Como ya estaba muy atrasada para acudir a la clase que tendría
esa tarde, Bridget se dirigió a su alcoba, a refugiarse en su biblioteca
privada, pero subió por otro camino. No quería tener que dar
explicaciones a Daphne Britter, si se la encontraba.
«Por todas mis plumas, cuando Madre se entere de esto tendré que
escuchar otra perorata sobre la importancia de guardar mi identidad
en secreto», pensó. Sería un sermón doble: estaba segura de que
tanto su Madre, la reina, como su madre sustituta le leerían la cartilla
otra vez; o quizá sería triple… o cuádruple, pues William y Christian
Obrien, en su calidad de responsables de su educación, también
tendrían algo que decir al respecto.
No era capaz de precisar si el frío provenía del guardaespaldas
albino pero, con más de veinte pisos de por medio, todavía podía
sentir su presencia.
«¿Y si le digo a Christian? —consideró—. No. Va a creer que estoy
loca. Bueno, tampoco se puede esperar de mí que sea normal, con
tanto secretismo y estos accidentes telequinéticos, por no mencionar
lo “otro”…»
Por un instante, Bridget se preguntó si el frío que había sentido era
algún tipo de alarma natural a su disposición. Sin embargo, se recordó
a sí misma que era fantasioso calificar como dones, habilidades
sobrenaturales o súper poderes lo que simplemente era producto de
una anomalía genética. Además, ¿qué era sobrenatural para su raza?
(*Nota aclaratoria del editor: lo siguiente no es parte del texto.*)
/-- U1's state is written by TICK alone. -/
theorem ExecCase.clk_eq_or (h : ExecCase s i t) (hr : i ≠ .reset) : t.clk = s.clk ∨ i = .tick := by
  cases h with
  | reset => exact absurd rfl hr
  | tick | tickWrap => exact .inr rfl
  | edge _ he => exact .inl (by rw [he.frame])
  | _ => exact .inl rfl

/-- The decoder is written by EDGE; the rollover effect, of ROLLOVER or of a wrapping TICK, writes its state alone (R129). -/
theorem ExecCase.ppm_eq_or (h : ExecCase s i t) (hr : i ≠ .reset) :
    t.ppm = s.ppm ∨
    (t.ppm = { s.ppm with state := .waiting } ∧ (i = .rollover ∨ i = .tick ∧ t.clk.count = 0)) ∨
    ∃ v, i = .edge v ∧ EdgeCase s v.toNat (Machine.elapsed s.cfg.modulus v.toNat s.ppm.lastEdge) t := by
  cases h with
  | reset => exact absurd rfl hr
  | tickWrap => exact .inr (.inl ⟨rfl, .inr ⟨rfl, rfl⟩⟩)
  | rollover => exact .inr (.inl ⟨rfl, .inl rfl⟩)
  | edge _ he => exact .inr (.inr ⟨_, rfl, he⟩)
  | _ => exact .inl rfl

/-- The slot is written by EDGE; TAKE writes its full bit alone (R130). -/
theorem ExecCase.slot_eq_or (h : ExecCase s i t) (hr : i ≠ .reset) :
    t.slot = s.slot ∨ (i = .take ∧ t.slot.frame = s.slot.frame) ∨ ∃ v, i = .edge v := by
  cases h with
  | reset => exact absurd rfl hr
  | take => exact .inr (.inl ⟨rfl, rfl⟩)
  | edge => exact .inr (.inr ⟨_, rfl⟩)
  | _ => exact .inl rfl

/-- The peer is written by PAIR_START and PAIR_BEACON alone. -/
theorem ExecCase.peer_eq_or (h : ExecCase s i t) (hr : i ≠ .reset) :
    t.peer = s.peer ∨ (∃ p m, i = .pairStart p m) ∨ ∃ m f, i = .pairBeacon m f := by
  cases h with
  | reset => exact absurd rfl hr
  | pairStart | pairStartAbsent => exact .inr (.inl ⟨_, _, rfl⟩)
  | bind => exact .inr (.inr ⟨_, _, rfl⟩)
  | edge _ he => exact .inl (by rw [he.frame])
  | _ => exact .inl rfl

/-- The pairing state machine is written by PAIR_START, PAIR_TIMEOUT and PAIR_BEACON; PAIR_CANCEL leaves its timer bit (R181). -/
theorem ExecCase.pair_eq_or (h : ExecCase s i t) (hr : i ≠ .reset) :
    t.pair = s.pair ∨ (∃ p m, i = .pairStart p m) ∨ i = .pairTimeout ∨ (∃ m f, i = .pairBeacon m f) ∨
      (i = .pairCancel ∧ t.pair.timerArmed = s.pair.timerArmed) := by
  cases h with
  | reset => exact absurd rfl hr
  | pairStart | pairStartAbsent => exact .inr (.inl ⟨_, _, rfl⟩)
  | pairTimeout => exact .inr (.inr (.inl rfl))
  | fastPath | bind => exact .inr (.inr (.inr (.inl ⟨_, _, rfl⟩)))
  | pairCancel => exact .inr (.inr (.inr (.inr ⟨rfl, rfl⟩)))
  | edge _ he => exact .inl (by rw [he.frame])
  | _ => exact .inl rfl

/-- The link statistics are written by OBSERVE alone. -/
theorem ExecCase.health_eq_or (h : ExecCase s i t) (hr : i ≠ .reset) : t.health = s.health ∨ ∃ q, i = .observe q := by
  cases h with
  | reset => exact absurd rfl hr
  | observe => exact .inr ⟨_, rfl⟩
  | edge _ he => exact .inl (by rw [he.frame])
  | _ => exact .inl rfl

end Frames

/-- A step that answers a state waited, or ran an operation to one of its ends on the state with the input consumed (R5, R56). -/
theorem step_cases {s t : State} (h : step s = .next t) :
    (s.inbox = [] ∧ t = s) ∨
      ∃ x rest i, s.inbox = x :: rest ∧ decodeInput x = .ok i ∧ ExecCase { s with inbox := rest } i t := by
  cases hx : s.inbox with
  | nil =>
    rw [step_of_no_input hx] at h
    cases h
    exact .inl ⟨rfl, rfl⟩
  | cons x rest =>
    cases hd : decodeInput x with
    | error why => rw [step_of_illFormed hx hd] at h; cases h
    | ok i =>
      rw [step_of_decoded hx hd] at h
      exact .inr ⟨x, rest, i, rfl, hd, exec_cases h⟩

/-- Settles O49: waiting changes nothing, and no operation writes the configuration. -/
theorem configurationIsConstant : Obligations.ConfigurationIsConstant := by
  intro s t h
  obtain ⟨-, rfl⟩ | ⟨x, rest, i, -, -, hc⟩ := step_cases h
  · rfl
  · exact hc.cfg_eq

/-- Settles O48, unit by unit: who may have written the unit, and which of its elements. -/
theorem elementsAreWrittenOnlyByTheirOperations : Obligations.ElementsAreWrittenOnlyByTheirOperations := by
  intro i s t h hr
  have hc := exec_cases h
  have hclk := hc.clk_eq_or hr
  have hslot := hc.slot_eq_or hr
  have hpeer := hc.peer_eq_or hr
  have hpair := hc.pair_eq_or hr
  have hhealth := hc.health_eq_or hr
  obtain hppm | ⟨hppm, hroll⟩ | ⟨v, rfl, he⟩ := hc.ppm_eq_or hr
  · grind
  · grind
  · -- Only an edge can reach the gap width and the channel values.
    have hgap := he.gapWidth_eq_or
    have hchan := he.chan_eq_or
    grind

/-! ### What no report can tell apart -/

section Stale

variable {s t u : State} {c : Config} {p q : Ppm}

/-- In Waiting only `last_edge` matters. -/
theorem SamePartialFrame.of_waiting (hp : p.state = .waiting) (hq : q.state = .waiting) (hl : p.lastEdge = q.lastEdge) :
    SamePartialFrame c p q where
  state := hp.trans hq.symm
  lastEdge := hl
  index := fun h => absurd hp h
  chan := fun h => absurd hp h
  gap := fun h => by rw [hp] at h; cases h

/-- The value an edge gives a channel in Pulse reads the gap width only where the two agree. -/
theorem SamePartialFrame.channelValue_eq (h : SamePartialFrame c p q) (hp : p.state = .pulse) (w : Nat) :
    channelValue c q.gapWidth w = channelValue c p.gapWidth w := by
  cases hm : c.widthMode with
  | pulseOnly => simp [channelValue, hm]
  | gapPlusPulse => rw [h.gap hp hm]

/-- Storing one value at the same index extends the agreement by that index. -/
theorem setIfInBounds_agree {f g : ChannelFrame} {k : Nat} (h : ∀ i, i < k → f[i]? = g[i]?) (v : U16) (i : Nat)
    (hi : i < k + 1) : (f.setIfInBounds k v)[i]? = (g.setIfInBounds k v)[i]? := by
  obtain hlt | rfl := Nat.lt_succ_iff_lt_or_eq.mp hi
  · rw [Vector.getElem?_setIfInBounds_ne (by omega), Vector.getElem?_setIfInBounds_ne (by omega), h i hlt]
  · simp [Vector.getElem?_setIfInBounds]

/-- Frames that agree below N are equal. -/
theorem frame_eq_of_agree {f g : ChannelFrame} {k : Nat} (hk : numChannels ≤ k) (h : ∀ i, i < k → f[i]? = g[i]?) : f = g := by
  refine Vector.ext fun i hi => ?_
  simpa [hi] using h i (hi.trans_le hk)

/-- The four parts in which two such states may differ. -/
theorem Indistinguishable.exists_update (h : Indistinguishable s t) :
    ∃ p x k r, t = { s with ppm := p, slot := x, health := k, out := r } :=
  ⟨t.ppm, t.slot, t.health, t.out,
    State.ext_fields h.cfg.symm h.clk.symm rfl rfl h.peer.symm h.pair.symm rfl h.inbox.symm rfl⟩

/-- Once a sequence number was observed, the link statistics are the same. -/
theorem Indistinguishable.health_eq (h : Indistinguishable s t) (hf : s.health.firstSeq ≠ none) : s.health = t.health := by
  have h1 := h.firstSeq
  have h2 := h.lastSeq hf
  have h3 := h.dropped
  have h4 := h.outOfOrder
  cases hs : s.health; cases ht : t.health
  simp_all

/-- HEALTH_READ's count does not read the last sequence number before the first observation (R203). -/
theorem Indistinguishable.packetCount_eq (h : Indistinguishable s t) : packetCount t.health = packetCount s.health := by
  by_cases hf : s.health.firstSeq = none
  · simp [packetCount, hf, ← h.firstSeq]
  · rw [h.health_eq hf]

/-- An observation keeps the relation: the first one seeds the same values, and after it the statistics are equal (R200). -/
theorem Indistinguishable.observe (h : Indistinguishable s t) (seq : U16) :
    Indistinguishable { s with health := observeSeq seq s.health, out := Report.fresh }
      { t with health := observeSeq seq t.health, out := Report.fresh } := by
  by_cases hf : s.health.firstSeq = none
  · have hf' : t.health.firstSeq = none := h.firstSeq ▸ hf
    exact { h with
      firstSeq := by simp [observeSeq, hf, hf']
      lastSeq := fun _ => by simp [observeSeq, hf, hf']
      dropped := by simpa [observeSeq, hf, hf'] using h.dropped
      outOfOrder := by simpa [observeSeq, hf, hf'] using h.outOfOrder }
  · have he := h.health_eq hf
    exact { h with
      firstSeq := by rw [he]
      lastSeq := fun _ => by rw [he]
      dropped := by rw [he]
      outOfOrder := by rw [he] }

/-- An edge keeps the relation: the decoder's state decides its case, and what it stores or publishes is agreed on. -/
theorem EdgeCase.keeps_indistinguishable {n w : Nat} (hc : EdgeCase s n w u) (h : Indistinguishable s t) :
    ∃ v, EdgeCase t n w v ∧ Indistinguishable u v ∧ v.out = u.out := by
  obtain ⟨q, x, k, r, rfl⟩ := h.exists_update
  have hst : s.ppm.state = q.state := h.ppm.state
  cases hc with
  | sync hw =>
    refine ⟨_, .sync hw, { h with ppm := ?_ }, by rw [hst]⟩
    exact ⟨rfl, rfl, fun _ => rfl, fun _ _ hi => absurd hi (Nat.not_lt_zero _), nofun⟩
  | waiting hw hs => exact ⟨_, .waiting hw (hst ▸ hs), { h with ppm := .of_waiting hs (hst ▸ hs) rfl }, rfl⟩
  | gapShort hw hs hg => exact ⟨_, .gapShort hw (hst ▸ hs) hg, { h with ppm := .of_waiting rfl rfl rfl }, rfl⟩
  | gap hw hs hg =>
    have hne : s.ppm.state ≠ .waiting := by simp [hs]
    refine ⟨_, .gap hw (hst ▸ hs) hg, { h with ppm := ?_ }, rfl⟩
    exact ⟨rfl, rfl, fun _ => h.ppm.index hne, fun _ => h.ppm.chan hne, fun _ hm => (if_pos hm).trans (if_pos hm).symm⟩
  | pulseShort hw hs hp => exact ⟨_, .pulseShort hw (hst ▸ hs) hp, { h with ppm := .of_waiting rfl rfl rfl }, rfl⟩
  | overflow hw hs hp hv =>
    have hval := h.ppm.channelValue_eq hs w
    exact ⟨_, .overflow hw (hst ▸ hs) hp (hval ▸ hv), { h with ppm := .of_waiting rfl rfl rfl }, rfl⟩
  | store hw hs hp hv hi =>
    have hne : s.ppm.state ≠ .waiting := by simp [hs]
    have hval := h.ppm.channelValue_eq hs w
    have hidx := h.ppm.index hne
    have hchan := setIfInBounds_agree (h.ppm.chan hne) (BitVec.ofNat 16 (channelValue s.cfg s.ppm.gapWidth w))
    refine ⟨_, .store hw (hst ▸ hs) hp (hval ▸ hv) (hidx ▸ hi), { h with ppm := ?_ }, rfl⟩
    rw [hval, ← hidx]
    exact ⟨rfl, rfl, fun _ => rfl, fun _ => hchan, nofun⟩
  | publish hw hs hp hv hi =>
    have hne : s.ppm.state ≠ .waiting := by simp [hs]
    have hval := h.ppm.channelValue_eq hs w
    have hidx := h.ppm.index hne
    have hchan := setIfInBounds_agree (h.ppm.chan hne) (BitVec.ofNat 16 (channelValue s.cfg s.ppm.gapWidth w))
    refine ⟨_, .publish hw (hst ▸ hs) hp (hval ▸ hv) (hidx ▸ hi),
      { h with ppm := .of_waiting rfl rfl rfl, full := rfl, frame := fun _ => ?_ }, rfl⟩
    rw [hval, ← hidx]
    exact frame_eq_of_agree hi hchan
Poder volar, tener vista de largo alcance, vivir más de ciento veinte
beltas, poder procrear hasta la edad de setenta beltas, alcanzar la
madurez sexual hasta los doce, tener dos temporadas de celo al belta…
todo eso era natural, por muy fantasioso que sonara a otras especies.
28
Ni siquiera las chispas que salían de su mano cuando estaba muy
enojada eran algo sobrenatural; que nadie más lo pudiera hacer era
diferente, pero era algo “natural” para alguien que había nacido con los
medios biológicos para ello ¿no? Sobrenatural sería entonces aquello
que pudiera sentir o hacer sin que hubiera un respaldo bioquímico o
que rompiera, en pocas palabras, las leyes de la física: la telequinesis,
por ejemplo.
O el frío.
«¿Y si los visitantes tienen habilidades sobrenaturales? El frío tiene
que tener alguna explicación», consideró en su fuero interno. ¿Qué
era sobrenatural para las razas de los visitantes?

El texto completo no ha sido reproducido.